I have had pink fry in the past but they all easy pickings for the other fish. I think these will meet the same fate.

I have a set of pure gray cons that breed like crazy.


----------



## lil mama (Nov 24, 2007)

I've never seen grey Cons before! Do have any pics? I love to see them.


----------



## illy-d (Nov 6, 2005)

^I could be wrong, but I think by grey they mean the regular striped variety... (I think).


----------



## TheFishGuy (Apr 21, 2005)

illy-d said:


> ^I could be wrong, but I think by grey they mean the regular striped variety... (I think).


Yep yep.

They have many common names. Grey, black, stripped, zebra...... to name a few... I'm old school and will call them greys mostly...


----------



## ME_AND_GREENTERROR (Jan 21, 2008)

ok.... one question how do you get marble convicts.. as in are they a mi of breeds.. and what siz tank do a a pair need to be housed in.. 
Thanks
Victor


----------



## dwarfpike (Jan 22, 2008)

If ya were really old school TFG, you'd call them 'congos' ... their first 'common' name way back when they were imported ... talk about confusing common names. :lol:


----------



## ksfishguy (Dec 17, 2006)

Congos, great name for my black cons, awesome!


----------



## TheFishGuy (Apr 21, 2005)

I'm only 33 lol...


----------



## bernie comeau (Feb 19, 2007)

dwarfpike said:


> If ya were really old school TFG, you'd call them 'congos' ... their first 'common' name way back when they were imported ... talk about confusing common names. :lol:


I don't think the regular striped convicts were ever called that (?). But when the 'golden' or 'pink' con came out in the '60's they were called 'pink congos' to make them sound like they come from Africa.

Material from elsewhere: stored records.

-- ==== Sys2Proof/Laws/Literal.lean ====
section
/-! SUPPORT. What the literal model's procedures compute and leave (R170 to R187): exclusion and its sums, the two walks, the coding
paths, training and rescale, the cost tracker. -/

namespace Sys2Proof.Machine

open Finset

/-! ### Sums -/

theorem list_sum_range (f : Nat → Nat) (n : Nat) : ((List.range n).map f).sum = ∑ i ∈ range n, f i := by
  induction n with
  | zero => rfl
  | succ n ih => rw [List.range_succ, List.map_append, List.sum_append, ih, sum_range_succ]; simp

/-- A sum of blocks of 16. -/
theorem sum_blocks (f : Nat → Nat) (n : Nat) : ∑ g ∈ range n, ∑ k ∈ range 16, f (16 * g + k) = ∑ t ∈ range (16 * n), f t := by
  induction n with
  | zero => simp
  | succ n ih => rw [sum_range_succ, ih, Nat.mul_succ, sum_range_add]

/-- A sum over consecutive numbers, in a rule (R174, R182). -/
theorem sumOver_eq {value : Nat → Cmd Nat} {v : Nat → Nat} {s : State} {a n : Nat} (acc : Nat)
    (h : ∀ k < n, value (a + k) s = .ok (v (a + k)) s) :
    sumOver value (List.range' a n) acc s = .ok (acc + ∑ k ∈ range n, v (a + k)) s := by
  induction n generalizing a acc with
  | zero => rfl
  | succ n ih =>
    rw [List.range'_succ]
    unfold sumOver
    have h0 := h 0 (Nat.zero_lt_succ n)
    rw [Nat.add_zero] at h0
    rw [bind_of_ok h0, ih (acc + v a) fun k hk => by
      rw [Nat.add_assoc, Nat.add_comm 1 k]; exact h (k + 1) (by omega)]
    rw [sum_range_succ' (fun k => v (a + k)), Nat.add_zero]
    have : ∀ k, v (a + 1 + k) = v (a + (k + 1)) := fun k => by rw [Nat.add_assoc, Nat.add_comm 1 k]
    simp only [this, Nat.add_zero]
    congr 1
    omega

/-! ### Exclusion (R173, R174, R175) -/

/-- FreqEx(sym, x), as a number. -/
def freqExOf (s : State) (x sym : Nat) : Nat := if sym = x then 0 else litSingle s sym

/-- GroupEx(g, x), as a number. -/
def groupExOf (s : State) (x g : Nat) : Nat := litGroup s g - (if x >>> 4 = g then litSingle s x else 0)

/-- The cumulative excluded frequency below a symbol, as a sum. -/
@[irreducible] def cumBelow (s : State) (x sym : Nat) : Nat := ∑ t ∈ range sym, freqExOf s x t

section Exclusion
variable {s : State} {x : Nat}

/-- The literal context of the state is as R172 says. -/
abbrev CtxOk (s : State) : Prop := LitContextOk s (litCtx s)

theorem CtxOk.group (h : CtxOk s) {g : Nat} (hg : g < 16) : litGroup s g = ∑ k ∈ range 16, litSingle s (16 * g + k) := by
  have := h.groups g hg
  rw [list_sum_range] at this
  exact this

theorem CtxOk.total' (h : CtxOk s) : litTotal s = ∑ t ∈ range 256, litSingle s t := by
  have := h.total
  rw [list_sum_range] at this
  rw [show (256 : Nat) = 16 * 16 from rfl, ← sum_blocks (litSingle s) 16]
  refine this.trans (sum_congr rfl fun g hg => ?_)
  exact CtxOk.group h (mem_range.mp hg)
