/-- LitTrain(sym) (R181): what it leaves of the context, and that the invariant of R172 holds of it still (R187). -/
theorem litTrain_spec {s : State} {sym : Nat} (hwf : Memory.wf s.regs.scfg s.tables) (hc : CfgBounds s.regs.scfg)
    (h : LitContextOk s (litCtx s)) (hs : sym < 256) :
    ∃ t, litTrain sym s = .ok () t ∧ OnlyContext (litCtx s) s t ∧ LitContextOk t (litCtx s) ∧
      ∀ k < 256, singleOf t (litCtx s) k = trainedSingle s (litCtx s) sym k := by
  generalize hcx : litCtx s = c at h
  have hroom := h.total_room hc
  have hsum := h.total_sum
  have hgs : sym >>> 4 = sym / 16 := by rw [Nat.shiftRight_eq_div_pow]
  have hsl : singleOf s c sym ≤ totalOf s c := by
    rw [hsum]; exact single_le_sum (f := singleOf s c) (fun _ _ => Nat.zero_le _) (mem_range.mpr hs)
  have hgl : groupOf s c (sym / 16) ≤ totalOf s c := by
    rw [h.total, list_sum_range]
    exact single_le_sum (f := groupOf s c) (fun _ _ => Nat.zero_le _) (mem_range.mpr (by omega))
  obtain ⟨t1, h1, o1, r1⟩ := addToLit_spec (c := c) (i := singleIndex c sym) (step := cfgStep s.regs.scfg) hwf
    (by unfold singleIndex; omega) (by unfold singleIndex; omega) (by change singleOf s c sym + _ < _; omega)
  have w1 : Memory.wf t1.regs.scfg t1.tables := by rw [o1.scfg]; exact o1.wf
  have g1 : (tblRead t1 .lit (groupIndex c (sym / 16))).toNat = groupOf s c (sym / 16) := by
    rw [r1, if_neg (by unfold singleIndex groupIndex; omega)]; rfl
  obtain ⟨t2, h2, o2, r2⟩ := addToLit_spec (c := c) (i := groupIndex c (sym / 16)) (step := cfgStep s.regs.scfg) w1
    (by unfold groupIndex; omega) (by unfold groupIndex; omega) (by rw [g1]; omega)
  have w2 : Memory.wf t2.regs.scfg t2.tables := by rw [o2.scfg]; exact o2.wf
  have g2 : (tblRead t2 .lit (totalIndex c)).toNat = totalOf s c := by
    rw [r2, if_neg (by unfold totalIndex groupIndex; omega), r1, if_neg (by unfold totalIndex singleIndex; omega)]; rfl
  obtain ⟨t3, h3, o3, r3⟩ := addToLit_spec (c := c) (i := totalIndex c) (step := cfgStep s.regs.scfg) w2
    (by unfold totalIndex; omega) (by unfold totalIndex; omega) (by rw [g2]; omega)
  have o : OnlyContext c s t3 := o1.trans (o2.trans o3)
  have w3 : Memory.wf t3.regs.scfg t3.tables := by rw [o.scfg]; exact o.wf
  have hs3 : ∀ k < 256, singleOf t3 c k = addedSingle s c sym k := by
    intro k hk
    unfold singleOf addedSingle
    rw [r3, if_neg (by unfold singleIndex totalIndex; omega), r2, if_neg (by unfold singleIndex groupIndex; omega), r1]
    simp only [singleIndex_inj]
    split
    · rfl
    · rfl
  have hg3 : ∀ g < 16, groupOf t3 c g = groupOf s c g + (if g = sym / 16 then cfgStep s.regs.scfg else 0) := by
    intro g hg
    unfold groupOf
    have hne : groupIndex c g ≠ singleIndex c sym := by unfold singleIndex groupIndex; omega
    rw [r3, if_neg (by unfold groupIndex totalIndex; omega), r2, r1, if_neg hne]
    by_cases hgg : g = sym / 16
    · rw [if_pos (by rw [hgg]), if_pos hgg]
    · rw [if_neg (by unfold groupIndex; omega), if_neg hgg, Nat.add_zero]
  have ht3 : totalOf t3 c = totalOf s c + cfgStep s.regs.scfg := by
    unfold totalOf
    rw [r3, if_pos rfl, g2]
    rfl
  have hcx3 : litCtx t3 = c := by rw [← hcx]; unfold litCtx; rw [o.regs]
  have hrun : litTrain sym s =
      (whenTrue (decide (cfgLimit s.regs.scfg < litTotal t3)) (rescale c)) t3 := by
    unfold litTrain
    rw [bind_of_ok (get_run s), hcx, hgs, bind_of_ok h1, bind_of_ok h2, bind_of_ok h3, bind_of_ok (get_run t3)]
  have htot3 : litTotal t3 = totalOf s c + cfgStep s.regs.scfg := by
    unfold litTotal; rw [hcx3]; exact ht3
  have hsumadd : ∑ k ∈ range 256, addedSingle s c sym k = totalOf s c + cfgStep s.regs.scfg := by
    unfold addedSingle
    rw [sum_add_at, if_pos hs, hsum]
  have hpos : ∀ k < 256, 1 ≤ addedSingle s c sym k := fun k hk => by
    have := h.positive k hk
    unfold addedSingle
    omega
  by_cases hlim : cfgLimit s.regs.scfg < totalOf s c + cfgStep s.regs.scfg
  · have hle := halved_sum_le (addedSingle s c sym) 256 hpos
    rw [hsumadd] at hle
    have hhs : ∑ k ∈ range 256, halved (singleOf t3 c k) = ∑ k ∈ range 256, halved (addedSingle s c sym k) :=
      sum_congr rfl fun k hk => by rw [hs3 k (mem_range.mp hk)]
    obtain ⟨t, ht, ot, hst, hgt, htt⟩ := rescale_spec (s := t3) (c := c) w3 (by rw [hhs]; omega)
    refine ⟨t, ?_, o.trans ot, ⟨fun g hg => ?_, ?_, fun k hk => ?_, ?_⟩, fun k hk => ?_⟩
    · rw [hrun, htot3, decide_eq_true hlim]
      exact ht
    · rw [hgt g hg, list_sum_range]
      exact sum_congr rfl fun k hk => (hst _ (by have := mem_range.mp hk; omega)).symm
    · rw [htt, list_sum_range, show (256 : Nat) = 16 * 16 from rfl, ← sum_blocks (fun k => halved (singleOf t3 c k)) 16]
      exact sum_congr rfl fun g hg => (hgt g (mem_range.mp hg)).symm
    · rw [hst k hk]; unfold halved; omega
    · rw [ot.scfg, o.scfg, htt, hhs]
      have := h.bound
      omega
    · rw [hst k hk, hs3 k hk, trainedSingle, if_pos hlim]
  · refine ⟨t3, ?_, o, ⟨fun g hg => ?_, ?_, fun k hk => ?_, ?_⟩, fun k hk => ?_⟩
    · rw [hrun, htot3, decide_eq_false hlim]
      rfl
    · rw [hg3 g hg, h.groups g hg, list_sum_range, list_sum_range]
      have : ∀ k ∈ range 16, singleOf t3 c (16 * g + k) =
          singleOf s c (16 * g + k) + if k = sym - 16 * g ∧ 16 * g ≤ sym then cfgStep s.regs.scfg else 0 := by
        intro k hk
        have := mem_range.mp hk
        rw [hs3 _ (by omega), addedSingle]
        have hiff : (16 * g + k = sym) = (k = sym - 16 * g ∧ 16 * g ≤ sym) := by
          clear * -
          apply propext
          omega
        simp only [hiff]
      rw [sum_congr rfl this]
      by_cases hgg : g = sym / 16
      · have h16 : 16 * g ≤ sym := by omega
        simp only [h16, and_true]
        rw [sum_add_at (fun k => singleOf s c (16 * g + k)), if_pos hgg, if_pos (by omega)]
      · rw [if_neg hgg, Nat.add_zero]
        refine sum_congr rfl fun k hk => ?_
        have := mem_range.mp hk
        rw [if_neg (by omega), Nat.add_zero]
    · rw [ht3, h.total, list_sum_range, list_sum_range, ← sum_congr rfl fun g hg => (hg3 g (mem_range.mp hg)).symm,
        sum_add_at (groupOf s c), if_pos (by omega)]
    · rw [hs3 k hk]; exact hpos k hk
    · rw [ht3, o.scfg]; exact le_max_of_le_left (Nat.le_of_not_lt hlim)
    · rw [hs3 k hk, trainedSingle, if_neg hlim]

A lot of books I used to have, 'golden' cons were called 'pink congos' but I have never seen the regular cons called anything in books other then convicts or 'zebras'. My public library, when I was a kid, had some aquarium books that were defiantely pre- WWII, and I never seen convicts refferred to as 'congos' in those books. If I remember well, they were most often called zebras, going way back. I think 'pink congo' was a term that was coined in the '60's when the 'pink' version came out, to make the new 'golden' strain sound African, and therefore more desireable.


----------



## ksfishguy (Dec 17, 2006)

Makes sense, the congo isn't in central america!


----------